::: ENTRIES SUPPLIED :::

/-- Remapping (R375, R379, R380): a step begins with GEN odd; once no held lease range pins a page above the new capacity it
completes with GEN even, the bank gone or back, and nothing cached of what lies above; while it waits it posts an event
each 2^20 periods, whose zero fields are the model's choice (log entry 51). -/
def Sys2Proof.Claim.Remapping : Prop :=
  (∀ (s : State) (bank : Nat) (i : Instr) (back thermal : Bool),
    (i = .remapRetire bank ∧ back = false ∧ thermal = false ∨ i = .remapReturn bank ∧ back = true ∧ thermal = false ∨
      i = .thermalRetire bank ∧ back = false ∧ thermal = true ∨ i = .thermalReturn bank ∧ back = true ∧ thermal = true) →
    (s.remap = none → s.sillStopped = false → bank < 16384 → (back = false → Table.get false s.dead bank = false) →
      (back = true → Table.get false s.therm bank = true) →
      exec i s = .next { s with remap := some (bank, back, thermal, s.clock), mapGen := s.mapGen + 1 }) ∧
    ((s.remap ≠ none ∨ 16384 ≤ bank) → exec i s = .next s)) ∧
  (∀ (s : State) (bank since : Nat) (back thermal : Bool), s.remap = some (bank, back, thermal, since) →
    (back = false → pinnedAbove s (s.liveCap - Config.bankBytes) = false) →
    ∃ t, exec .remapProceed s = .next t ∧ t.mapGen = s.mapGen + 1 ∧ t.remap = none ∧ Table.get false t.dead bank = !back ∧
      Table.get false t.therm bank = (!back && thermal) ∧ t.harts = s.harts ∧ t.cores = s.cores ∧
      (let cap := if back then s.liveCap else s.liveCap - Config.bankBytes
       (∀ a, a < cap → Memory.byte t.mem a = Memory.byte s.mem a) ∧ (∀ a, cap ≤ a → Memory.byte t.mem a = 0) ∧
         (∀ u ∈ t.units, ∀ l ∈ u.2.leaves, leafAbove cap l = false) ∧ ∀ l ∈ t.lines, leafAbove cap l.leaf = false)) ∧
  (∀ (s : State) (bank since : Nat) (thermal : Bool), s.remap = some (bank, false, thermal, since) →
    pinnedAbove s (s.liveCap - Config.bankBytes) = true → since + 2 ^ 20 ≤ s.clock →
    ∃ t, exec .remapWaitEvent s = .next t ∧
      EventPosted { s with remap := some (bank, false, thermal, since + 2 ^ 20) } t 4 0 0 0)

/-- Checkpoints (R397): one is asked for at a time; it completes in D0 while no task runs. A save to host memory writes a
header and device memory, in which a sealed page that is not stamped is zeros; a restore brings the saved bytes back where
the module's capacity holds them, and otherwise reports that it does not. The layout of the stream and the event's zero
fields are the model's choice (log entries 28 and 51). -/
def Sys2Proof.Claim.Checkpoints : Prop :=
  (∀ (s : State) (v : Word), s.sillStopped = false →
    exec (.checkpointSave v) s = .next (if s.ckpt = none then { s with ckpt := some (false, v) } else s) ∧
    exec (.checkpointRestore v) s = .next (if s.ckpt = none then { s with ckpt := some (true, v) } else s)) ∧
  (∀ (s : State) (v : Word), s.ckpt = some (false, v) → s.sillStopped = false → s.busClear = true → s.pstate = 0 → (∀ e ∈ s.cores, e.2.task = none) →
    v.getLsbD 63 = false →
    ∃ t u, exec .checkpointComplete s = .next t ∧ EventPosted u t 7 0 0 0 ∧ u.mem = s.mem ∧ u.ckpt = none ∧
      (let at_ := v.toNat / 256 * 4096
       Memory.load u.hostMem at_ 8 = s.mapGen.toNat ∧ Memory.load u.hostMem (at_ + 8) 8 = s.liveCap ∧
       (∀ a, a < s.liveCap → Memory.byte u.hostMem (at_ + 64 + a) =
         if Table.get false s.sealed (a / 4096) = true ∧ Table.get false s.stamped (a / 4096) = false then 0
         else Memory.byte s.mem a) ∧
       (∀ b, (b < at_ ∨ at_ + 64 + s.liveCap ≤ b) → Memory.byte u.hostMem b = Memory.byte s.hostMem b))) ∧
  (∀ (s : State) (v : Word), s.ckpt = some (true, v) → s.sillStopped = false → s.busClear = true → s.pstate = 0 → (∀ e ∈ s.cores, e.2.task = none) →
    v.getLsbD 63 = false →
    (let at_ := v.toNat / 256 * 4096
     let cap := Memory.load s.hostMem (at_ + 8) 8
     (s.liveCap < cap → ∃ t, exec .checkpointComplete s = .next t ∧ EventPosted { s with ckpt := none } t 7 0 1 0) ∧
     (cap ≤ s.liveCap → ∃ t, exec .checkpointComplete s = .next t ∧ t.ckpt = none ∧
       (∀ a, a < cap → Memory.byte t.mem a = Memory.byte s.hostMem (at_ + 64 + a)) ∧
       (∀ a, cap ≤ a → Memory.byte t.mem a = Memory.byte s.mem a)))) ∧
  (∀ (s : State) (v : Word) (restore : Bool), s.ckpt = some (restore, v) → s.sillStopped = false → s.busClear = true → s.pstate = 0 →
    (∀ e ∈ s.cores, e.2.task = none) → v.getLsbD 63 = true → (∀ w, w < 16 → v.getLsbD (8 + w) = false) →
    ∃ t, exec .checkpointComplete s = .next t ∧ EventPosted { s with ckpt := none } t 7 0 2 0)

/-- Peers (R5, R391 to R393): a request, an access or an element of a reduce copy, is checked and performed at its home and
answered; a port that goes down, or a peer that resets or powers down, takes down the windows that have no other way to it.
Harts are as they were where no task can abort. That a peer's request for an address of the pool window is answered with PROT is
log entry 50. -/
def Sys2Proof.Claim.Peers : Prop :=
  (∀ (s : State) (r : PeerReq), (r.kind = 1 ∨ r.kind = 2 ∨ r.kind = 3) ∧ (r.bytes = 1 ∨ r.bytes = 2 ∨ r.bytes = 4 ∨ r.bytes = 8) ∨
      r.kind = 4 ∧ (r.bytes = 2 ∨ r.bytes = 4) ∨ r.kind = 5 ∧ r.bytes = 4 →
    s.recalled (whoPeer s r) (min r.kind 3) r.addr r.bytes = false →
    (inPool r.addr = true → exec (.peerRequest r) s = .next { s with peerAnswers := s.peerAnswers ++ [(4, 0)] }) ∧
    (inPool r.addr = false → ∀ s1 p, p.isMemory = true →
      checkAccess s (whoPeer s r) (min r.kind 3) r.addr r.bytes (peerOp r) = .ok (s1, p) →
      ∃ t, exec (.peerRequest r) s = .next t ∧ t.harts = s.harts ∧
        (r.kind = 1 → SameMemory s1 t ∧ t.peerAnswers = s.peerAnswers ++ [(0, readPlace s1 p r.bytes)]) ∧
        (r.kind = 2 → StoresAt s1 t p r.bytes r.data.toNat ∧ t.peerAnswers = s.peerAnswers ++ [(0, 0)]) ∧
        (r.kind = 3 → r.op = .add → StoresAt s1 t p r.bytes (readPlace s1 p r.bytes + r.data.toNat) ∧
          t.peerAnswers = s.peerAnswers ++ [(0, readPlace s1 p r.bytes)]) ∧
        (r.kind = 4 → StoresAt s1 t p r.bytes (combine 1 (if r.bytes = 4 then 10 else 8) (readPlace s1 p r.bytes) r.data.toNat) ∧
          t.peerAnswers = s.peerAnswers ++ [(0, 0)]) ∧
        (r.kind = 5 → StoresAt s1 t p r.bytes (combine 2 11 (readPlace s1 p r.bytes) r.data.toNat) ∧
          t.peerAnswers = s.peerAnswers ++ [(0, 0)])) ∧
    (inPool r.addr = false → ∀ f,
      checkAccess s (whoPeer s r) (min r.kind 3) r.addr r.bytes (peerOp r) = .error f →
      let s1 := s.keepWalks (whoPeer s r) f
      ∃ t, exec (.peerRequest r) s = .next t ∧ { t with peerAnswers := s.peerAnswers } = s1.loggedAs t ∧
        (f.cause ≠ .mchk → s1.loggedAs t = s1) ∧ t.peerAnswers = s.peerAnswers ++ [(f.cause.code, 0)])) ∧
  (∀ (s : State) (i : Instr) (port : Nat), (i = .linkLoss port ∨ i = .portAckTimeout port) → port < 24 →
    ∃ t, exec i s = .next t ∧ t.ports.getLsbD port = false ∧ (∀ p, p ≠ port → t.ports.getLsbD p = s.ports.getLsbD p) ∧
      t.mem = s.mem ∧ ((∀ c, s.aborts c = false) → t.harts = s.harts) ∧
      ∀ k, let w := Table.get {} s.pwin k
        Table.get {} t.pwin k = if w.ports.setWidth 24 &&& t.ports = 0 then { w with up := false } else w) ∧
  (∀ (s : State) (i : Instr) (peer : Nat), (i = .peerResetSignal peer ∨ i = .peerPowerDownSignal peer) →
    ∃ t, exec i s = .next t ∧ t.mem = s.mem ∧ ((∀ c, s.aborts c = false) → t.harts = s.harts) ∧ t.ports = s.ports ∧
      ∀ k, let w := Table.get {} s.pwin k
        Table.get {} t.pwin k = if w.peer.toNat = peer then { w with up := false } else w) ∧
  (∀ (s : State) (v : Word), exec (.refcntSync v) s = .next { s with refcnt := v.toNat })

/-- Trust and debug (R400, R401, R407, R412): a policy is taken for a context that has none, runs nothing and is not under
debug level 3; a token raises the level of the module that it names, and a lowering closes or resumes what the level no
longer allows; a measurement with a nonce of 32 bytes appends its report, whose signature is a free value (log entry
13). Where bring-up has stopped because the firmware fails its checks, the sill does none of this (R399). -/
def Sys2Proof.Claim.TrustAndDebug : Prop :=
  (∀ (s : State) (p : SealPolicy),
    (p.reservedSet = false → s.sillStopped = false → s.sealedCtx p.asid = false → s.debugLevel ≠ 3 → (∀ e ∈ s.inFlight, e.2.asid ≠ p.asid) →
      exec (.sealPolicy p) s = .next { s with policies := s.policies ++ [p] }) ∧
    ((p.reservedSet = true ∨ s.sealedCtx p.asid = true ∨ s.debugLevel = 3) → exec (.sealPolicy p) s = .next s)) ∧
  (∀ (s : State) (level module : Nat) (signed : Bool), exec (.debugToken level signed module) s = .next
    (if s.sillStopped = false ∧ signed = true ∧ module = s.moduleNo.toNat ∧ (level = 2 ∨ level = 3 ∧ s.policies = [])
     then { s with debugLevel := max level s.debugLevel } else s)) ∧
  (∀ (s : State), s.sillStopped = false → exec .debugLevel1Request s = .next { s with debugLevel := max 1 s.debugLevel }) ∧
  (∀ (s : State) (level : Nat), (s.debugLevel ≤ level → exec (.debugLevelLower level) s = .next s) ∧
    (level < s.debugLevel → ∃ t, exec (.debugLevelLower level) s = .next t ∧ t.debugLevel = level ∧
      (level < 2 → ∀ k, (t.hart k).status ≠ .halted) ∧ (level = 0 → ∀ q, (t.queue q).trace = none) ∧
      (1 ≤ level → t.mem = s.mem ∧ t.queues = s.queues))) ∧
  (∀ (s : State) (nonce : List Byte), (nonce.length ≠ 32 → exec (.spdmMeasurement nonce) s = .next s) ∧
    (nonce.length = 32 → s.sillStopped = false → ∃ t r, exec (.spdmMeasurement nonce) s = .next t ∧ { t with reports := s.reports } = s ∧
    t.reports = s.reports ++ [r] ∧ r.length = (reportBody s nonce).length + 7856 ∧
    r.take (reportBody s nonce).length = reportBody s nonce)) ∧
  (∀ (s : State), (∀ q, sampleDue s q = false) → exec .seriesSample s = .next s) ∧
  (∀ (s : State) (q : Nat) (x : Trace), (s.queues.map Prod.fst).filter (sampleDue s) = [q] → (s.queue q).trace = some x →
    ∃ t, exec .seriesSample s = .next t ∧
      (t.queue q).trace = some { x with samples := x.samples + 1, latched := some s.refcnt } ∧ t.harts = s.harts)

:::

Lines of the listing above that include the string "bankBytes" should each be copied.

    (back = false → pinnedAbove s (s.liveCap - Config.bankBytes) = false) →
      (let cap := if back then s.liveCap else s.liveCap - Config.bankBytes
    pinnedAbove s (s.liveCap - Config.bankBytes) = true → since + 2 ^ 20 ≤ s.clock →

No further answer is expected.